If you look at the human pelvis compared to that of other mammals, ours is more bowl- or basin-like; in fact the word pelvis means “basin.” The figure immediately below shows the contour of the neonate’s head in solid black compared to the shape and size of the pelvic outlet in humans and three great apes. This may give you an idea of why childbirth is painful for us and not for them.
But then, the next question is, why is the human pelvis shaped like that? Why isn’t the outlet wider, to allow for easier and more comfortable childbirth? The answer to this has to do with our upright locomotion, and has two facets: visceral support and locomotion.
First of all, in animals such as the chimpanzee or gorilla, which walk on all fours, the weight of the abdominal organs is supported by the strong, three-layered muscular wall of the abdomen. But stand a primate upright, and that weight now bears down on the pelvic floor. Something new is needed to support all that; otherwise we’d have a much more major problem than we do now with intestinal loops herniating through the pelvic floor. Guts need support.
So concurrently with the evolution of an upright posture, the floor of the pelvis—the bottom of the basin—turned inward to better support and strengthen the muscles of the pelvic floor that hold up one’s guts, especially those bulky, heavy intestines. Now, viewed from the inside, our pelvic floor looks like this. Notice that even the coccyx, our vestigial “tailbone,” turns inward to help support these muscles. (This is one example of why the concept of “vestigial” doesn’t mean “useless.”)
The second reason for this pelvic remodeling is locomotion: it enabled the femurs to angle inward so the knees fall below the body’s center of gravity, as this comparison of chimpanzee (left) and hominid (right) illustrates. This allows for sustained comfortable standing, comfortable bipedal walking (compare all the movies one may have seen of orangutans and chimpanzees walking on their hind legs), and perhaps most importantly, efficient long-distance running.
All of this pelvic remodeling, however, created the problem in childbirth that started this discussion thread. For the infant’s head to squeeze through this narrower pelvic outlet, especially as hominids evolved larger brains and craniums, meant that there was increasing selection pressure for infants to be born before the bones of the cranium fused and made the skull rigid. The skull must be able to deform a little bit to squeeze through the birth canal (a term meaning the combination of pelvic outlet, pelvic muscles, and vagina).

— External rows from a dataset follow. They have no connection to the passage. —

/-! ### setFab -/

@[simp] theorem State.setFab_pending (s : State) (v : Fab) : (s.setFab v).pending = s.pending := rfl
@[simp] theorem State.setFab_sent (s : State) (v : Fab) : (s.setFab v).sent = s.sent := rfl
@[simp] theorem State.setFab_partNo (s : State) (v : Fab) : (s.setFab v).partNo = s.partNo := rfl
@[simp] theorem State.setFab_pstate (s : State) (v : Fab) : (s.setFab v).pstate = s.pstate := rfl
@[simp] theorem State.setFab_startStep (s : State) (v : Fab) : (s.setFab v).startStep = s.startStep := rfl
@[simp] theorem State.setFab_startNo (s : State) (v : Fab) : (s.setFab v).startNo = s.startNo := rfl
@[simp] theorem State.setFab_clock (s : State) (v : Fab) : (s.setFab v).clock = s.clock := rfl
@[simp] theorem State.setFab_halls (s : State) (v : Fab) : (s.setFab v).halls = s.halls := rfl
@[simp] theorem State.setFab_aisles (s : State) (v : Fab) : (s.setFab v).aisles = s.aisles := rfl
@[simp] theorem State.setFab_stalls (s : State) (v : Fab) : (s.setFab v).stalls = s.stalls := rfl
@[simp] theorem State.setFab_threads (s : State) (v : Fab) : (s.setFab v).threads = s.threads := rfl
@[simp] theorem State.setFab_scratch (s : State) (v : Fab) : (s.setFab v).scratch = s.scratch := rfl
@[simp] theorem State.setFab_aisleMem (s : State) (v : Fab) : (s.setFab v).aisleMem = s.aisleMem := rfl
@[simp] theorem State.setFab_mem (s : State) (v : Fab) : (s.setFab v).mem = s.mem := rfl
@[simp] theorem State.setFab_poison (s : State) (v : Fab) : (s.setFab v).poison = s.poison := rfl
@[simp] theorem State.setFab_healed (s : State) (v : Fab) : (s.setFab v).healed = s.healed := rfl
@[simp] theorem State.setFab_graphs (s : State) (v : Fab) : (s.setFab v).graphs = s.graphs := rfl
@[simp] theorem State.setFab_tally (s : State) (v : Fab) : (s.setFab v).tally = s.tally := rfl
@[simp] theorem State.setFab_bell (s : State) (v : Fab) : (s.setFab v).bell = s.bell := rfl
@[simp] theorem State.setFab_xlt (s : State) (v : Fab) : (s.setFab v).xlt = s.xlt := rfl
@[simp] theorem State.setFab_host (s : State) (v : Fab) : (s.setFab v).host = s.host := rfl
@[simp] theorem State.setFab_hbm (s : State) (v : Fab) : (s.setFab v).hbm = s.hbm := rfl
@[simp] theorem State.setFab_fab (s : State) (v : Fab) : (s.setFab v).fab = v := rfl
@[simp] theorem State.setFab_till (s : State) (v : Fab) : (s.setFab v).till = s.till := rfl
@[simp] theorem State.setFab_masks (s : State) (v : Fab) : (s.setFab v).masks = s.masks := rfl
@[simp] theorem State.setFab_replay (s : State) (v : Fab) : (s.setFab v).replay = s.replay := rfl
@[simp] theorem State.setFab_power (s : State) (v : Fab) : (s.setFab v).power = s.power := rfl
@[simp] theorem State.setFab_boot (s : State) (v : Fab) : (s.setFab v).boot = s.boot := rfl
@[simp] theorem State.setFab_rescale (s : State) (v : Fab) : (s.setFab v).rescale = s.rescale := rfl
@[simp] theorem State.setFab_rescaleFull (s : State) (v : Fab) : (s.setFab v).rescaleFull = s.rescaleFull := rfl
@[simp] theorem State.setFab_sweeps (s : State) (v : Fab) : (s.setFab v).sweeps = s.sweeps := rfl
@[simp] theorem State.setFab_xchk (s : State) (v : Fab) : (s.setFab v).xchk = s.xchk := rfl
@[simp] theorem State.setFab_weightEpoch (s : State) (v : Fab) : (s.setFab v).weightEpoch = s.weightEpoch := rfl
@[simp] theorem State.setFab_layoutEpoch (s : State) (v : Fab) : (s.setFab v).layoutEpoch = s.layoutEpoch := rfl
@[simp] theorem State.setFab_weights (s : State) (v : Fab) : (s.setFab v).weights = s.weights := rfl
@[simp] theorem State.setFab_layouts (s : State) (v : Fab) : (s.setFab v).layouts = s.layouts := rfl
@[simp] theorem State.setFab_colls (s : State) (v : Fab) : (s.setFab v).colls = s.colls := rfl
@[simp] theorem State.setFab_replica (s : State) (v : Fab) : (s.setFab v).replica = s.replica := rfl
@[simp] theorem State.setFab_roots (s : State) (v : Fab) : (s.setFab v).roots = s.roots := rfl
@[simp] theorem State.setFab_solver (s : State) (v : Fab) : (s.setFab v).solver = s.solver := rfl
@[simp] theorem State.setFab_trace (s : State) (v : Fab) : (s.setFab v).trace = s.trace := rfl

Hence, human infants are born in a less mature state than the infants of the great apes and many other mammals from cats to cattle. This immaturity is seen especially in the state of the nervous system at birth. Our infants, unlike so many others, can’t sit up, stand up, walk, grab ahold of their mothers for a ride (like a baby monkey or chimp), or even hold things in their hands. This is a price we pay for our bipedal locomotion; birth is painful and our infants require much more extensive parental care than those of other primates.

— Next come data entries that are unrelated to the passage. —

-- ==== Sys2Proof/Tests/Slice0.lean ====
section
/-! SUPPORT. Tests: a command that each check of WellFormed refuses, and for each statement states and operands that meet the
hypotheses of its clauses. Expected values are computed by hand from the rules named. -/

namespace Sys2Proof.Tests

set_option Elab.async false

open Sys2Proof Sys2Proof.Machine

/-! ### Well-formed commands -/

/-- A packet header with nothing in it. -/
def pkt0 : Pkt := ⟨0, 0, 0, 0, 0, 0, 0, 0, 0, 0, 0, []⟩

/-- Every bound of WellFormed refuses the command that passes it, and takes the one at the bound. -/
theorem test_wf_tasks : ∀ n ∈ [2 ^ 24 - 1, 2 ^ 24], ∀ c ∈ [Instr.taskPlace 0 n, .taskComplete 0 n, .gateHeld 0 n,
    .midtaskPreemptTimeout 0 n ⟨0, 0, 0⟩, .taskSave 0 n, .taskRestore 0 n ⟨0, 0, 0⟩, .pinProbe 0 n, .moveTransferStart 0 n,
    .moveTransferDone 0 n, .collStart 0 n, .collDone 0 n, .collTimeout 0 n, .rootTaskRun 0 0 n, .solveTaskRun 0 0 n {}],
    c.wf = decide (n < 2 ^ 24) := by decide +kernel

theorem test_wf_packets : ∀ l ∈ [0, 31, 32, 33], ∀ c ∈ [Instr.read { pkt0 with plen := 1, payload := List.replicate l 1 },
    .write { pkt0 with plen := 1, payload := List.replicate l 1 }, .atomic { pkt0 with plen := 1, payload := List.replicate l 1 },
    .resp { pkt0 with plen := 1, payload := List.replicate l 1 }], c.wf = (l = 0 || l = 32) := by decide +kernel

theorem test_wf_till_command : (Instr.tillCommandWrite 0 0 (List.replicate 127 0)).wf = false
    ∧ (Instr.tillCommandWrite 0 0 (List.replicate 128 0)).wf = true := by decide +kernel
theorem test_wf_bell_window : (Instr.bellWindowWrite 0 0 129 0).wf = false ∧ (Instr.bellWindowWrite 0 0x80000 8 0).wf = false
    ∧ (Instr.bellWindowWrite 0 0x7FFF8 8 0).wf = true := by decide +kernel
theorem test_wf_units : (Instr.unitRetire 0 (2 ^ 21)).wf = false ∧ (Instr.unitRetire 0 (2 ^ 21 - 1)).wf = true
    ∧ (Instr.granuleRecon 0 (2 ^ 37)).wf = false ∧ (Instr.poisonRead 0 (2 ^ 37)).wf = false := by decide +kernel
theorem test_wf_wkey : (Instr.wkeyInstall {} 0 (List.replicate (2 ^ 32 + 1) 0)).wf = false := by
  simp only [Instr.wf, List.length_replicate]; decide
theorem test_wf_step_bound : (Instr.startupStepBound 0).wf = false ∧ (Instr.startupStepBound 1).wf = true := by decide +kernel

/-! ### Helpers -/

/-- What a next state holds; none for a fault or a refusal. -/
def after {α : Type} (o : Host.Outcome State Fault Refusal) (f : State → α) : Option α :=
  match o with
  | .next u => some (f u)
  | _ => none

/-- An X register of context 0 afterwards. -/
def xAfter (i : BitVec 5) (o : Host.Outcome State Fault Refusal) : Option W64 :=
  (after o fun u => (u.thread 0).map fun th => th.xr i).join

/-- The PC of context 0 afterwards. -/
def pcAfter (o : Host.Outcome State Fault Refusal) : Option W64 := (after o fun u => (u.thread 0).map (·.pc)).join

/-- The cause of the newest trap of stall 0 afterwards. -/
def trapAfter (o : Host.Outcome State Fault Refusal) : Option Byte :=
  (after o fun u => (u.stall 0).trapLog.head?.map (·.cause)).join

/-- Page tables of one space: its first gigabyte is local memory, writable and fetchable (Tables 14.1, 14.2). -/
def tables : Memory :=
  [(0x10000, 0x01), (0x10001, 0x10), (0x10002, 0x01), (0x11000, 0x01), (0x11001, 0x20), (0x11002, 0x01), (0x12000, 0x0F)]

/-- A ready part with the space of job 0. -/
def ready : State :=
  { pstate := 1, startStep := 11, mem := tables, xlt := { spaces := [{ job := 0, root := 0x10000, limit := 1000 }] } }

/-- Context 0 of stall 0. -/
def t0 : ThreadRef := ⟨⟨0, 0, 0⟩, 0⟩

/-- A thread at address 0x40000. -/
def thr (prv : Bool := false) (x : SMap W64 := []) : Thread := { graph := 0, task := 0, idx := 0, pc := 0x40000, prv := prv, x := x }

/-- A ready part on which `th` is context 0 of stall 0 and finds the word `w` at its PC. -/
def running (w : W64) (th : Thread) : State :=
  { ready with threads := [(0, some th)], mem := tables.write 0x40000 (leBytes 8 w.toNat) }

/-- A writable scratch matrix of 32 by 32 elements of a format, rows 128 bytes apart (Table 4.1). -/
def draft (fmt base : Nat) : W512 :=
  BitVec.ofNat 512 (base + 2 ^ 64 + 32 * 2 ^ 192 + 32 * 2 ^ 224 + 2 ^ 256 + 2 ^ 272 + 2 ^ 288 + fmt * 2 ^ 304 + 4 * 2 ^ 312)

/-- Its sealed descriptor in start 0. -/
def sealed (fmt base : Nat) : W512 := withSeal (draft fmt base) (sealOf 0 (draft fmt base))

/-- A thread whose D0 is an FP16 matrix of scratch at 0 and D1 one at 8192. -/
def thrD : Thread := { thr with d := [(0, some (sealed 1 0)), (1, some (sealed 1 8192))] }

/-- A BEGIN of slot 0 from D0 and D0. -/
def mma0 : TensorF := ⟨0, false, 0, 31, 0, 31, 0, 0, 1, 0, true, false, 0, 0, false, 0⟩

theorem desc_sealed (fmt base : Nat) :
    Desc.parse (sealed fmt base) = { Desc.parse (draft fmt base) with raw := sealed fmt base, code := sealOf 0 (draft fmt base) } :=
  parse_withSeal _ _

theorem test_mma_checks : mmaCheck 0 mma0 thrD 0 (running (tensorWord 0 mma0) thrD) = none
    ∧ mmaCheck 1 mma0 thrD 0 (running (tensorWord 1 mma0) thrD) = none
    ∧ mmaCheck 2 mma0 thrD 0 (running (tensorWord 2 mma0) thrD) = none := by
  have h : Desc.parse ((thrD.dr 0).getD 0) = _ := desc_sealed 1 0
  have k : sealOk 0 ((thrD.dr 0).getD 0) = true := sealOk_withSeal 0 _
  have e : ∀ w, (running w thrD).startNo = 0 := fun _ => rfl
  have d : ∀ op w, drainTarget op mma0 0 ((running w thrD).stall (stallOf 0)) = none := fun _ _ => rfl
  have m : mma0.da = 0 ∧ mma0.db = 0 ∧ mma0.close = false ∧ mma0.tap = false ∧ mma0.beginF = true := by decide
  obtain ⟨m1, m2, m3, m4, m5⟩ := m
  simp only [mmaCheck, d, m1, m2, m3, m4, m5, Option.isSome_none, Bool.false_eq_true, ↓reduceIte, operandBad, sliceOperandBad, slotChecks, targetKind, kindOf,
    intKind, State.sealCheck, State.rowCheck, partnerOf,
    Thread.desc, List.flatMap_cons, List.flatMap_nil, List.append_nil, List.cons_append, List.nil_append, e, h, k]
  decide +kernel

The last fact is a further selection pressure that favored evolution of longer-lasting pair bonds between human mates. Biparental care was necessary for optimal survival of our offspring. Thus, for reasons traceable back to or pelvic anatomy, humans evolved multiyear pair-bonding and a greater (though far from perfect) degree of monogamy compared to other primates.
In short, the advantages of bipedalism have so outweighed the disadvantages of birth pain and infant helplessness that, in the grand scheme of things, it has all been worthwhile. Birth pain is one of the prices we pay for human nature and civilization.